* Data to examine *
Segment Open

-- ==== Sys2Proof/Laws/Molia.lean ====
section
/-! SUPPORT. Running one Molia instruction: what `molia` answers on a ready cluster, and the register writes. -/

namespace Sys2Proof.Machine

theorem updCl_congr (s : State) (e : Side) (c : Cluster) {f g : ClusterState → ClusterState}
    (h : f (s.cluster e c) = g (s.cluster e c)) : s.updCl e c f = s.updCl e c g := by
  cases e <;> simp only [State.updCl, State.updEng, State.cluster, State.eng] at h ⊢ <;> rw [h]

theorem retire_eq (e : Side) (c : Cluster) (n : Nat) (s : State) :
    retire e c n s = s.updCl e c fun k => k.after n := rfl

@[simp] theorem cluster_addFld (s : State) (f : Fld) (n : Nat) (e : Side) (c : Cluster) :
    (s.addFld f n).cluster e c = s.cluster e c := by cases e <;> rfl

@[simp] theorem cluster_countPm (s : State) (e e' : Side) (c : Cluster) (n : Nat) (x : EngEcc) :
    (countPm e' n x s).cluster e c = s.cluster e c := cluster_addFld ..

/-- A ready cluster issues its instruction: what follows is decided by the body on the state after the fetch. -/
theorem molia_issued {e : Side} {c : Cluster} {n : Nat} {i : Instr} {x : EngEcc} {body : State → MolRes} {s : State}
    (hr : MolReady e c n i s) :
    molia e c n i x true body s
      = match body (countPm e n x s) with
        | .exc cause => finish (programExc e c cause (s.cluster e c).pc x.scr (countPm e n x s))
        | .stall => finish s
        | .done t target =>
          let m := target.getD ((s.cluster e c).pc + n)
          if m < (s.eng e).codeWords then finish (retire e c m t)
          else finish (programExc e c 2 (s.cluster e c).pc (x.scr - (t.fld (F.ENG_ECC_SCR_CORR (sideIx e))
            - (countPm e n x s).fld (F.ENG_ECC_SCR_CORR (sideIx e)))) (retire e c m t))
        | .ends t after => finish (after (retire e c ((s.cluster e c).pc + n) t)) := by
  obtain ⟨h1, hg, h2, h3, h4, h5, h6⟩ := hr
  unfold molia
  simp only [h1, hg, h4, h5, h6, bne_self_eq_false, Bool.or_false, Bool.false_eq_true, if_false, Bool.not_true,
    Nat.not_le.mpr (show (s.cluster e c).pc < (s.eng e).codeWords by omega), Nat.not_lt.mpr (Nat.le_of_lt h2),
    Nat.not_lt.mpr (show (s.cluster e c).count + 1 ≤ tileLimit s e from h3), decide_false] <;>
    cases body (countPm e n x s) <;> simp only

/-- An instruction of a ready cluster that completes: its own effect, then retirement. -/
theorem molia_done {e : Side} {c : Cluster} {n : Nat} {i : Instr} {x : EngEcc} {legal : Bool} {body : State → MolRes}
    {s t : State} {target : Option Nat} (hr : MolReady e c n i s) (hl : legal = true)
    (hb : body (countPm e n x s) = .done t target) (hn : ∀ y, target = some y → y < (s.eng e).codeWords) :
    molia e c n i x legal body s
      = .next (settle (flushEvents (t.updCl e c fun k => k.after (target.getD ((s.cluster e c).pc + n))))) := by
  have h4 : target.getD ((s.cluster e c).pc + n) < (s.eng e).codeWords := by
    cases target with
    | none => exact hr.2.2.1
    | some y => exact hn y rfl
  rw [hl, molia_issued hr, hb]
  simp only [h4, if_true]
  rfl

/-- An instruction of a ready cluster that stalls leaves everything as it is (R157). -/
theorem molia_stall {e : Side} {c : Cluster} {n : Nat} {i : Instr} {x : EngEcc} {legal : Bool} {body : State → MolRes}
    {s : State} (hr : MolReady e c n i s) (hl : legal = true) (hb : body (countPm e n x s) = .stall) :
    molia e c n i x legal body s = .next (settle (flushEvents s)) := by
  rw [hl, molia_issued hr, hb]
  rfl

/-- An instruction of a ready cluster that ends or holds its routine. -/
theorem molia_ends {e : Side} {c : Cluster} {n : Nat} {i : Instr} {x : EngEcc} {legal : Bool} {body : State → MolRes}
    {s t : State} {after : State → State} (hr : MolReady e c n i s) (hl : legal = true)
    (hb : body (countPm e n x s) = .ends t after) :
    molia e c n i x legal body s
      = .next (settle (flushEvents (after (t.updCl e c fun k => k.after ((s.cluster e c).pc + n))))) := by
  rw [hl, molia_issued hr, hb]
  rfl

@[simp] theorem setS_pc (k : ClusterState) (n : BitVec 4) (w : Word) : (k.setS n w).pc = k.pc := by
  unfold ClusterState.setS; split <;> rfl

@[simp] theorem setV_pc (k : ClusterState) (n : BitVec 5) (v : Vector Half 64) : (k.setV n v).pc = k.pc := rfl

@[simp] theorem setP_pc (k : ClusterState) (n : BitVec 3) (v : BitVec 64) : (k.setP n v).pc = k.pc := rfl

end Sys2Proof.Machine
end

Segment Closed

* Aim of the task *
Scan the listing above and work out how many of its lines contain the word "setS". Report only that number.

* Output *
2